◆ Problem description:
In the data that follows, every line containing the word "Instr" should be returned.

◆ Record excerpts:
/-- R324: HALTG ends the launch with status 0x11; a launch that already ends keeps its status. Within a handler, R323: SETFAULT with a zero first operand passes the trap on, which, unless the host can resume it, ends
the launch as well. -/
def Obligations.LaunchEndingWords : Prop :=
  ∀ (s : State) (g : Group) (c : Ctl) (code : BitVec 16) (l : Launch), Issues s g → Plain g → g.sleeve = none → lanesOf g c ≠ 0 →
    s.launch? g.launch = some l → l.num = g.launch → l.ending = none →
    (∃ t l1, exec (.haltg c code) s = .next t ∧ t.launch? g.launch = some l1 ∧ l1.ending = some 0x11 ∧ l1.staged = []) ∧
    (∀ (a b : Src) (os : List Opnd) (f : Machine.Frame) (y : Nat), g.frame = some f → hostResumes f.tr = false → Sources s g c [(a, .int 32 false), (b, .int 32 false)] os →
      (∀ k, Lane.mem (lanesOf g c) k → srcVal g os k 0 = 0 ∧ srcVal g os k 1 = y) →
      ∃ t l1, exec (.setfault c a b) s = .next t ∧ t.launch? g.launch = some l1 ∧ l1.ending = some 0x11)

/-! ## Cross-lane words (R129 to R141) -/

/-- R129, R132: the shuffles write, in every lane, what the lane at a position computed from the lane's own position and, in the first four, from its own second source supplies: the position
b within the segment; b below; b above; its own position with bits flipped; the neighbour of the quad; one lane of the quad. -/
def Obligations.ShuffleResults : Prop :=
  ∀ (s : State) (g : Group) (c : Ctl) (t : BitTy) (w : Width) (d : VReg) (a b : Src) (oa ob : Opnd), Plain g → g.sleeve = none → OnePlace g g.active →
    Writes s g c d.val t.regs → s.operand g (lanesOf g c) a t.o = .ok oa → s.operand g (lanesOf g c) b (.int 32 false) = .ok ob →
    let p := fun l => (g.lane l).pos
    let k := fun l => (ob.at g l).1
    let n := w.w
    let done := fun (b' : Bool) (i : Instr) (src : Nat → Nat) => ∃ (h : Group) (x : Nat → Nat × Tag), exec i s = .next (s.nextWord h) ∧
      Wrote g h false (lanesOf g c) d.val t.regs (whole x) ∧ Raised g h (lanesOf g c) (fun _ => if b' then oa.fl ||| ob.fl else oa.fl) 0 ∧ ∀ l, Lane.mem (lanesOf g c) l → Supplied g oa (src l) (x l)
    done true (.shfl c t w d a b) (fun l => p l / n * n + k l % n) ∧
    done true (.shflup c t w d a b) (fun l => if k l ≤ p l % n then p l - k l else p l) ∧
    done true (.shfldn c t w d a b) (fun l => if p l % n + k l < n then p l + k l else p l) ∧
    done true (.shflx c t w d a b) (fun l => p l / n * n + (p l ^^^ k l) % n) ∧
    done false (.qswph c t d a) (fun l => p l ^^^ 1) ∧ done false (.qswpv c t d a) (fun l => p l ^^^ 2) ∧ done false (.qswpd c t d a) (fun l => p l ^^^ 3) ∧
    ∀ q : Fin 4, done false (.qbcast c t d a q) (fun l => p l / 4 * 4 + q.val)

/-- R133: the votes write one condition in every lane, that of some lane, of every lane, or that all lanes hold one value; BALLOT gives the set of positions at which the predicate holds, and MATCH
the set of positions that hold the lane's own value. R138 to R140: GRPINFO gives rank, first and count of a regrouped thread, or its place in the workgroup; RDSPEC each of its 22 quantities: thread, home lane, position, group, sequence number, workgroup, rank, node, record index, record count, logical core,
core, clock (two words), the LIVE and ACTIVE masks by position (of the lane's own home group in a merged group; at ejection, and the lane alone, in an ejected lane), depth, partition, accelerator, draw count, whether ejected, and group count; SHAPE 0, 1 or 2 for a uniform, affine or general register and 0 for another source; MOVG copies value
and tag. -/
def Obligations.VoteAndInspectionResults : Prop :=
  (∀ (s : State) (g : Group) (c : Ctl) (na : Bool) (d : VReg) (p q : Pred) (t : BitTy) (a : Src) (o : Opnd), Issues s g → Plain g → g.sleeve = none → Formed g → lanesOf g c ≠ 0 →
    let w := lanesOf g c
    let holds := fun l => (g.pred q.val l != na) = true
    let all := fun (i : Instr) (fl : FlagSet) (cond : Prop) => ∀ b : Bool, (b = true ↔ cond) →
      ∃ h, exec i s = .next (s.nextWord h) ∧ WrotePred g h w p.val (fun _ => b) ∧ Raised g h w (fun _ => fl) 0
    all (.voteany c na p q) flNone (∃ l, Lane.mem w l ∧ holds l) ∧ all (.voteall c na p q) flNone (∀ l, Lane.mem w l → holds l) ∧
    (s.operand g w a t.o = .ok o → all (.voteuni c t p a) o.fl (∀ l m, Lane.mem w l → Lane.mem w m → (o.at g l).1 = (o.at g m).1)) ∧
    (d.val + 1 ≤ g.decl.ng →
      let sets := fun (i : Instr) (fl : FlagSet) (has : Nat → Nat → Prop) => ∀ f : Nat → Nat,
        (∀ l, Lane.mem w l → f l < 2 ^ 32 ∧ ∀ j, j < 32 → ((f l).testBit j = true ↔ ∃ m, Lane.mem w m ∧ (g.lane m).pos = j ∧ has l m)) →
        ∃ h, exec i s = .next (s.nextWord h) ∧ Wrote g h false w d.val 1 (whole fun l => (f l, FULL)) ∧ Raised g h w (fun _ => fl) 0
      sets (.ballot c na d q) flNone (fun _ m => holds m) ∧
      (s.operand g w a t.o = .ok o → sets (.matchLanes c t d a) o.fl (fun l m => (o.at g m).1 = (o.at g l).1)))) ∧
  (∀ (s : State) (g : Group) (c : Ctl) (d r : VReg) (t : BitTy) (b : Src) (o : Opnd), Writes s g c d.val 1 →
    let w := lanesOf g c
    let done := fun (i : Instr) (f : Nat → Nat) => Completes i s g c d.val 1 (whole fun l => (f l, FULL)) (fun _ => flNone) 0
    let bits := fun (i : Instr) (at' : Nat → Nat → Prop) => ∀ f : Nat → Nat,
      (∀ l, Lane.mem w l → f l < 2 ^ 32 ∧ ∀ j, j < 32 → ((f l).testBit j = true ↔ at' l j)) → done i f
    let rg := (s.wg g.wg).regrouped
    let place := fun l => (g.lane l).gid * 32 + (g.lane l).pos
    let alone := ∀ dn mv k, g.merge ≠ .host dn mv k
    let oneGroup := alone → ∀ l m, Lane.mem w l → Lane.mem w m → (g.lane l).gid = (g.lane m).gid
    let kind := (s.nodeOf g).kind
    done (.grpinfo c d 0) (fun l => if rg then (g.lane l).rank else place l) ∧
    done (.grpinfo c d 1) (fun l => if rg then (g.lane l).kfirst else place l) ∧
    done (.grpinfo c d 2) (fun l => if rg then (g.lane l).kcount else 1) ∧
    done (.grpinfo c d 3) (fun _ => if rg then 1 else 0) ∧
    done (.shape c d (.reg r)) (fun _ => match (g.view r.val).shape with | .uniform => 0 | .affine => 1 | .general => 2) ∧
    (∀ x : Src, (∀ y, x ≠ .reg y) → done (.shape c d x) fun _ => 0) ∧
    ((∀ l, Lane.mem w l → (g.lane l).tid = (g.lane ((maskBits w).headD 0)).tid - (g.lane ((maskBits w).headD 0)).home + (g.lane l).home) →
      done (.rdspec c d 0) (fun l => (g.lane l).tid)) ∧
    done (.rdspec c d 1) (fun l => (g.lane l).home) ∧ done (.rdspec c d 2) (fun l => (g.lane l).pos) ∧
    (oneGroup → done (.rdspec c d 3) (fun l => (g.lane l).gid)) ∧
    (alone → done (.rdspec c d 4) (fun _ => g.gseq) ∧ done (.rdspec c d 9) (fun _ => g.nrec)) ∧
    (∀ dn mv k, g.merge = .host dn mv k →
      done (.rdspec c d 4) (fun l => if g.isMoved l then (s.group dn).gseq else g.gseq) ∧ done (.rdspec c d 9) (fun l => if g.isMoved l then (s.group dn).nrec else g.nrec)) ∧
    done (.rdspec c d 5) (fun _ => (s.wg g.wg).wgid) ∧ done (.rdspec c d 6) (fun _ => (s.wg g.wg).wgrank) ∧ done (.rdspec c d 7) (fun _ => g.node) ∧
    (kind = .lane → done (.rdspec c d 8) (fun l => (g.lane l).home)) ∧ (kind = .collect → oneGroup → done (.rdspec c d 8) (fun l => (g.lane l).gid * 32 + (g.lane l).home)) ∧
    (kind ≠ .lane → kind ≠ .collect → done (.rdspec c d 8) (fun _ => 0)) ∧
    done (.rdspec c d 10) (fun _ => (s.wg g.wg).lcore) ∧ done (.rdspec c d 11) (fun _ => g.core) ∧
    done (.rdspec c d 12) (fun _ => s.clock g.core % 2 ^ 32) ∧ done (.rdspec c d 13) (fun _ => s.clock g.core / 2 ^ 32 % 2 ^ 32) ∧
    (g.sleeve = none → alone → bits (.rdspec c d 14) (fun _ j => ∃ m, Lane.mem g.live m ∧ (g.lane m).pos = j) ∧
      bits (.rdspec c d 15) (fun _ j => ∃ m, Lane.mem g.active m ∧ (g.lane m).pos = j)) ∧
    (∀ x, g.sleeve = some x → done (.rdspec c d 14) (fun _ => x.live0.toNat) ∧
      ∀ l, (∀ m, Lane.mem w m → m = l) → bits (.rdspec c d 15) fun _ j => (g.lane l).pos = j) ∧
    (∀ dn mv k, g.sleeve = none → g.merge = .host dn mv k →
      bits (.rdspec c d 14) (fun l j => if g.isMoved l
        then (∃ m, Lane.mem (s.group dn).live m ∧ (∀ x ∈ mv, x.2 ≠ m) ∧ ((s.group dn).lane m).pos = j) ∨ (∃ x ∈ mv, Lane.mem g.live x.1 ∧ (g.lane x.1).pos = j)
        else ∃ m, Lane.mem g.live m ∧ (∀ x ∈ mv, x.1 ≠ m) ∧ (g.lane m).pos = j) ∧
      bits (.rdspec c d 15) (fun l j => ∃ m, Lane.mem g.active m ∧ g.isMoved m = g.isMoved l ∧ (g.lane m).pos = j)) ∧
    done (.rdspec c d 16) (fun l => (g.lane l).depth) ∧ done (.rdspec c d 17) (fun _ => g.part) ∧ done (.rdspec c d 18) (fun _ => s.accel g.part) ∧
    done (.rdspec c d 19) (fun l => (g.lane l).srcnt.toNat) ∧ done (.rdspec c d 20) (fun _ => if g.sleeve.isSome then 1 else 0) ∧
    done (.rdspec c d 21) (fun _ => (s.wg g.wg).groups.length) ∧
    (Writes s g c d.val t.regs → s.operand g (lanesOf g c) b t.o = .ok o →
      Completes (.movg c t d b) s g c d.val t.regs (whole fun l => o.at g l) (fun _ => o.fl) 0))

◆ Output for this task:
    let done := fun (b' : Bool) (i : Instr) (src : Nat → Nat) => ∃ (h : Group) (x : Nat → Nat × Tag), exec i s = .next (s.nextWord h) ∧
    let all := fun (i : Instr) (fl : FlagSet) (cond : Prop) => ∀ b : Bool, (b = true ↔ cond) →
      let sets := fun (i : Instr) (fl : FlagSet) (has : Nat → Nat → Prop) => ∀ f : Nat → Nat,
    let done := fun (i : Instr) (f : Nat → Nat) => Completes i s g c d.val 1 (whole fun l => (f l, FULL)) (fun _ => flNone) 0
    let bits := fun (i : Instr) (at' : Nat → Nat → Prop) => ∀ f : Nat → Nat,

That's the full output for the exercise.